Content
The data collection followed a simple recording protocol that was replicated for all sessions. For each session there was a corresponding script describing the whole content to be recorded, as follows:
Text reading:
- a pre-defined text (extracted from the database's consent form);
- four phonetically rich sentences (randomly selected among 562 options);
- passphrase: three repetitions a single sentence (the same sentence for all participants in all sessions).
Spontaneous speech:
- answers for generic questions (all participants answered all 15 questions selected form a fixed set, distributed along the 5 sessions in random order);
- a fake name;
- a fake address;
- a fake birthday date;
- a fake ID number;
- a fake phone number;
- two command words (all participants spoke 10 words along the 5 sessions in random order).

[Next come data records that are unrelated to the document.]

-- ==== Sys2Proof/Machine/Engine.lean ====
section
/-! DEFINITION. Machine/Engine.lean: the engine's micro-operations, one per statement of the pseudocode of 40_clipper.md,
41_pixel_stream.md and 42_glyph.md, and the run of a request's program up to its end or to a point where ENGINE waits: for
a source byte (20_memory.md R41), or, when the schedule holds it, for TRANSPORT or an input. -/

namespace Sys2Proof.Machine

/-- `FillStream(n, v)` (R99). -/
def fillStream (v : Color) (n : Nat) : List Micro :=
  emits burstOpen ++ [.loadPcnt n, .pixels v] ++ emits burstClose

/-- One test of FillStream's loop (R99): while PCNT > 0 the colour is sent, high byte first. -/
def State.pixels (v : Color) (s : State) : State :=
  if s.pcnt = 0 then s else s.push [.emit (.xfer (colorHi v)), .emit (.xfer (colorLo v)), .pixelSent, .pixels v]

/-- One test of DRAW_IMAGE's first loop (R111): while PCNT > 0 a source byte is read and sent verbatim. -/
def State.imageBytes (s : State) : State :=
  if s.pcnt = 0 then s
  else match s.srcRead with
    | none => s.push [.imageBytes]
    | some (b, s') => s'.push [.emit (.xfer b), .imageByteSent, .imageBytes]

/-- One test of DRAW_IMAGE's second loop (R111, R113): while SREM > 0 a source byte is read and discarded. -/
def State.drain (s : State) : State :=
  if s.srem = 0 then s
  else match s.srcRead with
    | none => s.push [.drain]
    | some (_, s') => { s' with srem := s'.srem - 1 }.push [.drain]

/-- `DrawGlyph(c, x, y, fg, bg, s)` (R123): COL is the outer loop. -/
def State.glyph (c x y : Nat) (fg bg : Color) (sc : Nat) (s : State) : State :=
  s.push ((List.range Config.glyphCols).map (.column c x y fg bg sc ·))

/-- One iteration of the COL loop (R123): `GB <- FontRead(c, COL)`, then the ROW loop. -/
def State.column (c x y : Nat) (fg bg : Color) (sc col : Nat) (s : State) : State :=
  { s with col := col, gb := fontRead s.params c col }.push ((List.range Config.glyphRows).map (.cell x y fg bg sc ·))

/-- One iteration of the ROW loop (R122, R123): the cell's rectangle is filled in the foreground when the row is lit, in
the background otherwise. -/
def State.cell (x y : Nat) (fg bg : Color) (sc row : Nat) (s : State) : State :=
  { s with row := row }.push [.fillRect (x + s.col * sc) (y + row * sc) sc sc (if lit s.gb row then fg else bg)]

/-- DRAW_STRING's first lines (R131). -/
def State.beginString (x y len : Nat) (s : State) : State :=
  { s with x0 := x, cx := x, cy := y, firstg := true, stopped := false, srem := len }

/-- Draw a character at the cursor, then advance (R131). -/
def State.drawAtCursor (c : Nat) (fg bg : Color) (sc : Nat) (s : State) : State :=
  s.push [.glyph c s.cx s.cy fg bg sc, .advance (advX sc), .chars fg bg sc]

/-- The body of DRAW_STRING's loop for the character `c` just read (R131): drained after a stop (R137), end of text at
0x00 (R136), skipped without a glyph (R135), wrapped when it is not the first and would reach WRAP_X (R132), stopped when
the wrap reaches WRAP_Y (R133), and otherwise drawn. -/
def State.char (c : Nat) (fg bg : Color) (sc : Nat) (s : State) : State :=
  if s.stopped then s.push [.chars fg bg sc]
  else if c = 0 then { s with stopped := true }.push [.chars fg bg sc]
  else if !hasGlyph c then s.push [.chars fg bg sc]
  else if !s.firstg && Config.wrapX ≤ s.cx + advX sc then
    if Config.wrapY ≤ s.cy + advY sc then
      { s with cx := s.x0, cy := s.cy + advY sc, stopped := true }.push [.chars fg bg sc]
    else { s with cx := s.x0, cy := s.cy + advY sc }.drawAtCursor c fg bg sc
  else s.drawAtCursor c fg bg sc

/-- One test of DRAW_STRING's loop (R131): while SREM > 0 a source byte is read and laid out. -/
def State.chars (fg bg : Color) (sc : Nat) (s : State) : State :=
  if s.srem = 0 then s
  else match s.srcRead with
    | none => s.push [.chars fg bg sc]
    | some (b, s') => { s' with srem := s'.srem - 1 }.char b.toNat fg bg sc

/-- The effect of one statement, already taken off the program. -/
def State.micro (m : Micro) (s : State) : State :=
  match m with
  | .emit e => s.emit e
  | .setWindow x y w h => s.setWindow x y w h (fun _ => [])
  | .fillRect x y w h v => s.setWindow x y w h (fillStream v)
  | .loadPcnt n => { s with pcnt := n }
  | .pixels v => s.pixels v
  | .pixelSent => { s with pcnt := s.pcnt - 1 }
  | .imageBytes => s.imageBytes
  | .imageByteSent => { s with pcnt := s.pcnt - 1, srem := s.srem - 1 }
  | .loadSrem n => { s with srem := n }
  | .drain => s.drain
  | .glyph c x y fg bg sc => s.glyph c x y fg bg sc
  | .column c x y fg bg sc col => s.column c x y fg bg sc col
  | .cell x y fg bg sc row => s.cell x y fg bg sc row
  | .beginString x y len => s.beginString x y len
  | .chars fg bg sc => s.chars fg bg sc
  | .advance ax => { s with cx := s.cx + ax, firstg := false }

/-- The engine's next statement is a SrcRead and the source queue is empty (R41). -/
def State.waitsForSource (s : State) : Bool :=
  s.srcq.isEmpty && !s.xferBusy &&
    match s.todo with
    | .imageBytes :: _ => s.pcnt != 0
    | .drain :: _ => s.srem != 0
    | .chars _ _ _ :: _ => s.srem != 0
    | _ => false

/-- ENGINE or TRANSPORT can perform a micro-operation: a request is in progress (R18), the schedule does not hold it, and
the engine does not wait for a source byte. -/
def State.canRun (s : State) : Bool := s.engState == .run && !s.held && !s.waitsForSource

/-- One micro-operation: TRANSPORT completes the exchange in progress, which the engine waits for (R49); or else the engine
executes the next statement; or, when none is left, the request ends and ENG_STATE is IDLE (R18). -/
def State.microStep (s : State) : State :=
  if s.xferBusy then s.completeXfer
  else match s.todo with
    | [] => s.withEngState .idle
    | m :: rest => (s.withTodo rest).micro m

/-- At most `n` micro-operations, as long as one can be performed. -/
def State.runFor : Nat → State → State
  | 0, s => s
  | n + 1, s => if s.canRun then runFor n s.microStep.spend else s

/-- How many micro-operations one step performs at most: the credit, or, where there is no limit, a number large enough for
every request that does not wait (DESIGN CHOICE, assumption 1). A larger number would change no state a step ends in
there. -/
def State.patience (s : State) : Nat :=
  match s.credit with
  | some n => n
  | none => 2 ^ 24 * (s.srcq.length + 2) + 8 * s.pcnt

/-- ENGINE and TRANSPORT go on with the request in progress until it ends or waits. -/
def State.goOn (s : State) : State := s.runFor s.patience

/-- A request's program (R11) is started and run until it ends or waits. -/
def State.request (program : List Micro) (s : State) : State :=
  ((s.withEngState .run).withTodo program).goOn

end Sys2Proof.Machine
end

Numbers, digits, time values and alphanumeric strings:
- a monetary amount between 10 and 10 000, randomly generated;
- a number between 10 and 1000, randomly generated;
- a number between 1000 and 10 million, randomly generated;
- three repetitions of a random digit sequence (first one read in a slow pace and others naturally read);
- a fake credit card number;
- an alphanumeric string composed of 6 characters, randomly generated;
- a time value, selected among a predefined set with 181 samples, equally distributed among participants.
It is important to note that all content was recorded in Brazilian Portuguese language.
BioCPqD Phase I database provides unbiased biometric verification protocols, one for male and one for female participants, based on the MOBIO database protocols. These protocols partition the database in three different groups:
- a Training set: used to train the parameters of algorithm to be tested, e.g., to create the projection matrix, Universal Background Models, etc.;
- a Development set: used to evaluate hyper-parameters of the tested algorithms;
- a Test set: used to evaluate the generalization performance of the tested algorithms with previously unseen data.
Both development and test sets are further split into an enrollment subset (used to enroll participants' models), and a probe set (whose files will be tested against all participants' models).